Location
- Rhode Island United States

District information
- Type: Public
- Motto: Respect and Responsibility for all
- Grades: PK-12
- Established: 1958
- Superintendent: Gina Picard
- Accreditation: NEASC

Students and staff
- Students: 3,800
- District mascot: The Charger
- Colors: Green and white

Other information
- Website: http://www.chariho.k12.ri.us

= Chariho Regional School District =

Rhode Island school district

Chariho is a regional school district located in southern Rhode Island shared by three adjacent towns; Charlestown, Richmond, and Hopkinton. The name Chariho is a portmanteau derived by taking the first two letters from each town name and combining them together.
The district operates four elementary schools, two of which are located in Hopkinton, in the villages of Ashaway and Hope Valley, one in Charlestown, and one in Richmond. The Chariho campus located in the Richmond village of Wood River Junction houses the Middle and High Schools, as well as the Chariho Career And Technical Center.

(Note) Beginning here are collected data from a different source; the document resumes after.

/-- The instance stands on a core again, and resumes. The restored threads' own earlier stores are at their homes, and the core's
copies of them go (spec/08 R175). -/
def State.place (s : State) (image : Nat) (g : Image) (c : Nat) (x : Option DecodeTable) (seats : List (Nat × Nat))
    (banks : List Nat × List Nat × List Nat) : State :=
  let n := g.number
  let s := s.moveJobs n (clusterOf g.inst.core) (clusterOf c)
  let s := s.updCore c fun k => ((k.giveRole 2 banks.1).giveRole 3 banks.2.1).giveRole 1 banks.2.2
  let all := banks.1 ++ banks.2.1
  let s := (span 0 all.length).foldl (fun s i => s.restoreBank c image i (all.getD i 0)) s
  let s := match x with
    | some t => s.updCore c fun k => { k with fmt := some t, fmtWrites := [] }
    | none => s
  let s := (span 0 16).foldl (fun s i => s.restoreSeed c n image i) s
  let s := { s with serial := s.serial + 1, images := tabDel s.images image, insts := tabPut s.insts n { g.inst with
    st := .halted, core := c, order := s.serial, scratch := banks.1, operand := banks.2.1, evictTo := none
    cores := if g.inst.cores.contains c then g.inst.cores else g.inst.cores ++ [c]
    deque := (s.inst n).elim g.inst.deque fun i => i.deque
    foreign := g.inst.foreign || (s.inst n).elim false fun i => i.foreign } }
  let s := seats.foldl (fun s e => s.putThread c e.1 (s.restoredThread image e.1 e.2 (tabGet {} g.threads e.1))) s
  let s := s.updCore c fun k => { k with
    barriers := g.barriers.foldl (fun t b => tabPut t b.1 b.2) k.barriers
    ports := g.ports.elim k.ports fun t => joinPorts t k.ports
    mailbox := k.mailbox ++ g.mailbox
    lnk := k.lnk ++ g.lnk }
  let s := (s.refault n c).applySig c allOnes512
  let s := g.requests.foldl (fun s r => s.giveRequest c r.1 r.2) s
  let s := (g.backing.foldl (fun s r => s.giveRequest c r.1 r.2) s).settleBacking c
  let s := if g.lnk = [] then s else s.wakeIf c (isElement 121)
  let s := { s with mailFlight := s.mailFlight ++ g.held }.emitOnce (.mailboxDelivery n)
  ((s.goOn n).portsMoved c).unblocked

/-- RESTORE: of an image on a core that can take it. An image that was changed has status 4, and a core that breaks the kernel's
obligations status 5; the decode table is read with the statuses of spec/07 R148. A core whose pair swaps takes it afterwards (R167).
A core that cannot take the instance now, or whose job entries are not free, leaves the image as it is. -/
def execRestore (image core : Nat) (s : State) : Res :=
  match tabFind s.images image with
  | none => .next s
  | some g =>
    let p := g.inst.packet
    let intact := s.imageIntact g
    let g := s.readImage image g
    if s.swapping core then .next (s.afterSwap core (.restore image core))
    else if !intact then .next (s.record (.imageRefused image 4))
    else if s.conflicts core g then .next (s.record (.imageRefused image 5))
    else if !(s.core core).started || (s.core core).drained || !s.tableFree core g.inst.fmtp ||
      !s.jobsMove g.number (clusterOf g.inst.core) (clusterOf core) then .next s
    else
      match (s.core core).seatAgain g.threads, (s.core core).banksFor p with
      | some seats, some banks =>
        if g.inst.fmtp = 0 then .next (s.place image g core none seats banks)
        else
          (match (s.readBytes noInst ⟨0, g.inst.fmtp⟩ 1024).1 with
            | .hole => .fault .nothingThere
            | .bad _ _ => .next (s.record (.imageRefused image 3))
            | .ok b =>
              if tableOk (tableOf b) then .next (s.place image g core (some (tableOf b)) seats banks)
              else .next (s.record (.imageRefused image 1)))
      | _, _ => .next s

end Sys2Proof.Machine
end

Chariho Regional Junior-Senior High School (its full name) opened in the fall of 1960; prior to that year, students attended schools in nearby South Kingstown or Westerly. The first class to attend the school for all six grades was the class of 1966. That same year, Chariho won the Rhode Island Interscholastic League statewide baseball championship.

Enrollment of the High School is around 1200 students including 430 in the Career and Technical school (as of 2012). Students from surrounding districts can attend the Chariho Career And Technical Center.

The Chariho Act is the legislation governing the regional school district. Each town contributes taxes proportionally based on student enrollment.

The name Chariho is also often used to describe the region including its three towns, as a number of local organizations and businesses have used the name.